The background information of asylum-seekers arriving in Finland may soon be available faster than ever before. The University of Eastern Finland is developing to different programmes that researchers hope will aid in integrating people seeking asylum.

Markku Tukiainen.
Professor Markku Tukiainen from the University of Eastern Finland. Image: Esa Huuhko / Yle

The School of Computing at the University of Eastern Finland is hard at work developing two smart phone applications that may help integrate asylum-seekers into Finnish society.

One of the programmes aims to uncover the education history of people moving to Finland at an earlier stage than the current system affords. The researchers say they mean to develop an application based on this need for information that could be downloaded onto a smart phone. Asylum-seekers could then input their own information and the municipality and other officials would have quick access to their history.

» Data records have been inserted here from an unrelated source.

-- ==== Sys2Proof/Certificates/Slice0/Obligations.lean ====
section
/-! DEFINITION. The statements for the provers, taken from the numbered rules of spec/ chapter by chapter. `Told` and its
companions are the frame terms of Safety; times are microseconds, `Config.usPerMs` to the millisecond. -/

open Sys2Proof Sys2Proof.Machine

/-- A step takes the command at the front of the queue and is its meaning on the state with the rest; with none
waiting the clock counts one tick (the queue and the tick are the model's choice, log entries 1 and 7). -/
def Obligations.StepRunsFrontCommand : Prop :=
  (∀ (c : Instr) (s : State), step (s.withPending (c :: s.pending)) = exec c s) ∧
  (∀ (c : Instr) (rest : List Instr) (s : State), s.pending = c :: rest → step s = exec c (s.withPending rest)) ∧
  ∀ s : State, s.pending = [] → step s = .next { s with now := s.now + 1 }

/-- R130, R199: while the scan runs or a core reset lasts, no command but those of the supply, the RESET pin and the
ends of the two resets has an effect; the same while the supply is off. The rules say this of starting timers and of
taking and sending frames; that nothing else acts either, and that the supply being off is such a time, is the
model's choice (log entry 46). -/
def Obligations.QuietOutsideRun : Prop :=
  ∀ (c : Instr) (s : State), s.power ≠ .run → actsOutsideRun c = false → exec c s = .next s

/-- The invariant holds right after reset. -/
def Obligations.SoundAtReset : Prop := Sound State.reset

/-- Every step keeps the invariant: one holder and one request at most (R11), queues within their depths (R138,
R177), the store in canonical form, each raised alarm listed once and sticky (R200, R201). -/
def Obligations.SoundKeptByStep : Prop :=
  ∀ s t : State, Sound s → step s = .next t → Sound t

/-- That every command completes on every state, none faulting and none refused, is the model's reading of the spec,
which names no event that stops the part (log entry 2). None touches the queue, which is the model's own (log entry
7), or moves the one clock back (log entry 1); these two are the model's choice. Only SUPPLY_ON of a part without
supply sets the role (R130), and only the pin's own commands move the pin (R199). -/
def Obligations.EveryCommandCompletes : Prop :=
  ∀ (c : Instr) (s : State), ∃ t, exec c s = .next t ∧ t.pending = s.pending ∧ s.now ≤ t.now ∧
    (t.role = s.role ∨ ∃ strap, c = .supplyOn strap ∧ s.power = .off ∧ t.role = strap) ∧
    (t.resetPin = s.resetPin ∨ (c = .resetPinAssert ∧ t.resetPin = true) ∨ (c = .resetPinRelease ∧ t.resetPin = false))

/-- R116: every command but the end of the start-up scan, which takes the accounts from the store, keeps the books
balanced. -/
def Obligations.BooksStayBalanced : Prop :=
  ∀ (c : Instr) (s t : State), c ≠ .startUpScanEnd → s.fau.Balanced → exec c s = .next t → t.fau.Balanced

/-- R130, R133: the supply's return samples the strap and starts the scan; its loss, with the store idle, keeps the
banks, the lock flags and the slots and nothing else. R133, R199: the RESET pin, with the store idle, starts a core
reset at once: the banks, the lock flags, the slots, the active banks and the lock states stay, and so do the
retained accounts and the sticky record. R193: the core reset aborts an open load context, whose bank is not blank from
then on, while a loss of supply leaves it as its bytes stand; the mark and that a loss of supply sets none are the
model's choices (log entry 91). What either leaves of a running operation is the statement InterruptedOperations. A
RESET pin asserted while the start-up scan runs only sets the pin (log entry 30), and the volatile state stands
cleared while the supply is off or the core reset lasts (log entry 46): both are the model's choices. -/
def Obligations.SupplyAndResetBegin : Prop :=
  ((∀ (strap : Role) (s : State), s.power = .off →
     exec (.supplyOn strap) s = .next { s with power := .scan, role := strap }) ∧
   (∀ (strap : Role) (s : State), s.power ≠ .off → exec (.supplyOn strap) s = .next s) ∧
   (∀ s : State, s.power = .off → exec .supplyLoss s = .next s) ∧
   ∀ s : State, s.power ≠ .off → s.nvs.current = none → s.nvs.suspended = none →
     exec .supplyLoss s = .next
       { power := .off, role := s.role, resetPin := s.resetPin, now := s.now, origin := s.origin, freeCount := s.freeCount,
         csu := Csu.initial, tau := Tau.initial, piu := Piu.initial, cmu := Cmu.initial, fau := Fau.initial,
         nvs := { Nvs.initial with banks := s.nvs.banks, flags := s.nvs.flags, slots := s.nvs.slots },
         pcw := PortCtl.initial, pcp := PortCtl.initial, pck := PortCtl.initial, fsw := Fsw.initial, hlc := Hlc.initial,
         mgu := Mgu.initial, pending := s.pending }) ∧
   ((∀ s : State, s.power = .run → s.nvs.current = none → s.nvs.suspended = none →
     exec .resetPinAssert s = .next
       { power := .coreReset, role := s.role, resetPin := true, now := s.now, origin := s.origin, freeCount := s.freeCount,
         csu := Csu.initial, tau := Tau.initial, piu := Piu.initial, cmu := Cmu.initial,
         fau := { s.fau with windowTimer := none, checkpointTimer := none },
         nvs := { s.nvs with
           banks := s.mgu.load.elim s.nvs.banks fun c => updAt s.nvs.banks (bankIx c.bank) ({ · with torn := true }),
           suspended := none, waitingOp := none, checkpoint := none, waiting := none },
         pcw := PortCtl.initial, pcp := PortCtl.initial, pck := PortCtl.initial, fsw := Fsw.initial, hlc := Hlc.initial,
         mgu := { Mgu.initial with sticky := s.mgu.sticky }, pending := s.pending }) ∧
   (∀ s : State, s.power ≠ .run → exec .resetPinAssert s = .next { s with resetPin := true }) ∧
   ∀ s : State, exec .resetPinRelease s = .next { s with resetPin := false })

The other app will be an info packet on Finland, which could be considered a kind of unofficial license for Finnish society. The programme contains information and tasks on Finland and Finnish customs.

The applications will at first be launched in English and Arabic, and their intent is to speed up the integration of people coming to Finland in search of asylum.

"It can also inform Finnish societal gatekeepers that a person is able and willing to integrate," professor Markku Tukiainen says.

Officials intrigued

The School of Computing is cooperating with the City of Joensuu on the project.

"We have been granted a largish sum from the EU refugee fund to cover the costs of early integration measures. It's part of mapping out the know-how that the people coming into the country possess," says director Janna Puumalainen from the city.

Officials are also interested in the product, and representatives of the Immigration Service were in talks with the university staff over the apps on Thursday.

The contents of the applications are still being developed and the Immigration Service says it does not yet want to comment on the project.

"I believe there is a great need for information gathering of this kind," professor Tukiainen says. "What interests us most I think are these people's education background and whether there are experts in certain fields among those who have arrived here."

Prototype ready soon

The University of Eastern Finland intends to have a working prototype of each application ready fast.

"The first versions should be ready in a month," Tukiainen says.

The professor adds that the applications could be used anywhere in Europe for their information gathering purpose.